* [Task details]: Your task is to copy the lines of the data below from the line holding "served : s.Served" through the line holding "l _ _ | .readTour l _", inclusive, exactly and with nothing added.

(Dataset entries)
/-- The slots of the next plan: a programme with listeners holds one downlink slot or waits for it, one with a microphone
in its stack holds one uplink slot, no slot lies free while a programme waits for it, and every entry shows the stacks
(R141, R142, R149, R154, R156, R157). -/
structure State.SlotsLawful (s : State) : Prop where
  down : ∀ p, (s.programme p).listeners ≠ 0 ↔ (∃ i x, s.entry i = .down p x) ∨ p ∈ s.air.downlinkQueue
  downApart : ∀ p i x, s.entry i = .down p x → p ∉ s.air.downlinkQueue
  downOnce : ∀ p i j x y, s.entry i = .down p x → s.entry j = .down p y → i = j
  downQueue : s.air.downlinkQueue.Nodup
  downServed : s.air.downlinkQueue ≠ [] → s.freeDownlink = none
  up : ∀ p, topMic (s.floorOf p).stack ≠ none ↔ ∃ i m, s.entry i = .up p m
  upOnce : ∀ p i j m n, s.entry i = .up p m → s.entry j = .up p n → i = j
  upQueue : s.floor.uplinkQueue.Nodup
  upWaits : ∀ p, p ∈ s.floor.uplinkQueue → (s.floorOf p).stack = [] ∧ s.grantable p ≠ none
  upServed : s.floor.uplinkQueue ≠ [] → s.freeUplink = none
  shown : ∀ i, s.refreshedEntry (s.entry i) = s.entry i

/-- The rack budget: what is staged at a rack fits its staged limit less the overhead of its bays and no bay's share
exceeds its demand, and what is applied fits the applied limit (R86). -/
structure State.BudgetsKept (s : State) : Prop where
  staged : ∀ r, r < 4 → ((List.range 64).map fun b => (s.drive r b).staged).sum ≤ s.available r
  demand : ∀ r b, r < 4 → b < 64 → (s.drive r b).staged ≤ s.demand r b
  applied : ∀ r, r < 4 → ((List.range 64).map fun b => (s.drive r b).applied).sum ≤ (s.rackCharge r).appliedLimit

/-- The part's laws (R4, R18, R42, R49, R86, R101, R106, R113, R141, R154). -/
structure State.Lawful (s : State) : Prop where
  bindings : s.BindingsAgree
  requests : s.RequestsLawful
  loans : s.LoansLawful
  tours : s.ToursLawful
  slots : s.SlotsLawful
  budgets : s.BudgetsKept

/-! ## The whole -/

/-- What every step keeps, block by block. -/
structure State.Sound (s : State) : Prop where
  settings : s.SettingsInRange
  duties : s.DutiesAgree
  notices : s.NoticesKept
  rids : s.RidsUnique
  plans : s.PlansHalved
  counters : s.CountersFit
  tables : s.Canonical
  served : s.Served

/-! ## Senders and groups (R176) -/

/-- The link a request arrives on; none for the rows that are no request. -/
def sender : Instr → Option Link
  | .readStatus l | .readNotices l | .setNoticeMask l _ | .readRecord l _ | .find l _ | .enrol l _ _ _ | .retire l _
  | .reinstate l _ | .remove l _ | .clearFaultRecord l _ | .clearFaultBay l _ _ | .writeOff l _ | .readBay l _ _
  | .readRack l _ | .readLoan l _ | .issue l _ _ _ _ | .add l _ _ | .cancel l _ | .extend l _ _ | .readTour l _
  | .readProgramme l _ | .openTour l _ _ | .closeTour l _ | .setRelay l _ _ | .readFloor l _ | .bindMic l _ _ _
  | .unbindMic l _ | .talkRequest l _ | .talkActive l _ | .talkRelease l _ | .cut l _ | .setMask l _ _ | .readPlan l
  | .reportBeacon l _ _ _ | .readSetting l _ _ | .setSettingRackLimit l _ _ | .setSettingSenseThreshold l _ _
  | .setSettingBaseInit l _ _ | .setSettingColdAfter l _ _ | .setSettingGaugeInterval l _ _
  | .setSettingReadyLevel l _ _ | .setSettingReleaseWindow l _ _ | .setSettingMissingAfter l _ _
  | .setSettingKeepalive l _ _ | .setSettingDlSlots l _ _ | .setSettingDefaultDuration l _ _ | .setClock l _
  | .setReserve l _ | .setAccess l _ _ _ _ | .lockAccess l | .restart l | .forceClose l _
  | .unknownRequestCode l _ _ => some l
  | .readTransaction _ _ | .writeTransactionAborted _ _ | .fullReset | .fullResetEnd | .scanCompletion _ _
  | .sweepWaitExpiry _ | .coldAfterExpiry _ | .confirmingScan _ _ | .byteCrossed _ _ | .wordCrossed _ _
  | .wordTimeout _ | .identifyCompletion _ _ _ _ _ _ | .programCompletion _ | .readUsageCompletion _ _
  | .gaugeCompletion _ _ _ _ | .gaugePoll _ | .chargeFrameBoundary | .keepaliveExpiry _ | .releaseWindowExpiry _
  | .compareA | .frameBoundary | .clockAdvance | .sweepStep => none

/-- The right a request needs: its group and whether it is of write type (the table of R176); none for the requests of no
group and for the frames that are no request. -/
def needs : Instr → Option (Group × Bool)
  | .readRecord _ _ | .find _ _ => some (.fleet, false)
  | .enrol _ _ _ _ | .retire _ _ | .reinstate _ _ | .remove _ _ | .clearFaultRecord _ _ | .clearFaultBay _ _ _ =>
      some (.fleet, true)
  | .readBay _ _ _ | .readRack _ _ => some (.rack, false)
  | .readLoan _ _ => some (.loan, false)
  | .issue _ _ _ _ _ | .add _ _ _ | .cancel _ _ | .extend _ _ _ => some (.loan, true)
  | .readTour _ _ | .readProgramme _ _ => some (.tour, false)
  | .openTour _ _ _ | .closeTour _ _ | .setRelay _ _ _ => some (.tour, true)
  | .readFloor _ _ => some (.floor, false)
  | .bindMic _ _ _ _ | .unbindMic _ _ | .talkRequest _ _ | .talkActive _ _ | .talkRelease _ _ | .cut _ _
  | .setMask _ _ _ => some (.floor, true)
  | .readPlan _ => some (.air, false)
  | .reportBeacon _ _ _ _ => some (.air, true)
  | .readSetting _ _ _ => some (.settings, false)
  | .setSettingRackLimit _ _ _ | .setSettingSenseThreshold _ _ _ | .setSettingBaseInit _ _ _
  | .setSettingColdAfter _ _ _ | .setSettingGaugeInterval _ _ _ | .setSettingReadyLevel _ _ _
  | .setSettingReleaseWindow _ _ _ | .setSettingMissingAfter _ _ _ | .setSettingKeepalive _ _ _
  | .setSettingDlSlots _ _ _ | .setSettingDefaultDuration _ _ _ | .setClock _ _ | .setReserve _ _
  | .setAccess _ _ _ _ _ | .lockAccess _ | .restart _ => some (.settings, true)
  | .forceClose _ _ | .writeOff _ _ => some (.override, true)
  | _ => none

/-- The link holds the right that a request needs (R176). -/
def State.holds (s : State) (l : Link) : Option (Group × Bool) → Bool
  | none => true
  | some (g, true) => s.mayWrite l g
  | some (g, false) => s.mayRead l g

/-- The state with a response held by a link's port and nothing else changed but the rest of that port: the request buffer
empty once the frame is complete, the select high again, and 0x00 driven throughout (R171, R173, R188). -/
def State.answered (s : State) (l : Link) (status : Status) (results : List Byte) : State :=
  s.setPort l { s.port l with
    requestBuffer := [], response := some { status := status, results := results }, output := [], select := .high }

/-- The response a link's port holds. -/
def State.responseOf (s : State) (l : Link) : Option Response := (s.port l).response

/-- The part runs, and no read transaction, nor one that a reset has cut short, is in progress on the link: a request that
comes on it is taken (R172, R186, R187). -/
abbrev State.Hears (s : State) (l : Link) : Prop :=
  s.resetHeld = false ∧ ((s.port l).select = .high ∨ (s.port l).select = .low ∨ (s.port l).select = .write)

/-- The link is heard, and holds the right that the request it sends needs (R176, R178). -/
abbrev State.Takes (s : State) (c : Instr) (l : Link) : Prop :=
  s.Hears l ∧ sender c = some l ∧ s.holds l (needs c) = true

/-- The receiver ID by which a request names a record (R2). -/
def ridOf : Instr → Option Nat
  | .find _ rid | .retire _ rid | .reinstate _ rid | .remove _ rid | .clearFaultRecord _ rid | .writeOff _ rid => some rid
  | _ => none

/-- A reserve-flagged request (R178): an ISSUE whose flag is set, or an ADD that names a reserve-flagged loan. -/
def State.reserveFlagged (s : State) : Instr → Bool
  | .issue _ _ _ _ reserve => reserve
  | .add _ loan n => match s.addNames loan n with | some x => x.reserve | none => false
  | _ => false

/-- The requests that the lock refuses (R178). -/
def lockable : Instr → Bool
  | .setReserve _ _ | .setAccess _ _ _ _ _ | .lockAccess _ => true
  | _ => false

/-! ## What stays as it was -/

/-- The parts of a state, as the frames of the statements name them. -/
inductive Part where
  | queue | draws | reset | settings | records | ranges | scan | chan | charge | tours | loans | floor | air | age | ports
  | access
  deriving DecidableEq, Repr

/-- Two states agree on a part. -/
def State.agrees (s t : State) : Part → Prop
  | .queue => t.pending = s.pending
  | .draws => t.draws = s.draws
  | .reset => t.resetHeld = s.resetHeld
  | .settings => t.settings = s.settings
  | .records => t.fleet.records = s.fleet.records
  | .ranges => t.fleet.applied = s.fleet.applied ∧ t.fleet.staged = s.fleet.staged
  | .scan => t.scan = s.scan
  | .chan => t.chan = s.chan
  | .charge => t.charge = s.charge
  | .tours => t.tours = s.tours
  | .loans => t.loans = s.loans
  | .floor => t.floor = s.floor
  | .air => t.air = s.air
  | .age => t.age = s.age
  | .ports => t.ports = s.ports
  | .access => t.access = s.access

/-- Nothing changes but the parts listed. -/
def State.ChangesOnly (s t : State) (l : List Part) : Prop := ∀ p, p ∉ l → s.agrees t p

/-- The ports change only in notices of the kinds listed: everything else of a port and every other notice stays. -/
def State.PostsOnly (s t : State) (kinds : List Nat) : Prop :=
  ∀ l, (t.port l).requestBuffer = (s.port l).requestBuffer ∧ (t.port l).response = (s.port l).response ∧
    (t.port l).mask = (s.port l).mask ∧ (t.port l).output = (s.port l).output ∧ (t.port l).select = (s.port l).select ∧
    ∀ n : Notice, n.kind ∉ kinds → (n ∈ (t.port l).notices ↔ n ∈ (s.port l).notices)

end Sys2Proof.Machine
end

* [The answer]:
  served : s.Served

/-! ## Senders and groups (R176) -/

/-- The link a request arrives on; none for the rows that are no request. -/
def sender : Instr → Option Link
  | .readStatus l | .readNotices l | .setNoticeMask l _ | .readRecord l _ | .find l _ | .enrol l _ _ _ | .retire l _
  | .reinstate l _ | .remove l _ | .clearFaultRecord l _ | .clearFaultBay l _ _ | .writeOff l _ | .readBay l _ _
  | .readRack l _ | .readLoan l _ | .issue l _ _ _ _ | .add l _ _ | .cancel l _ | .extend l _ _ | .readTour l _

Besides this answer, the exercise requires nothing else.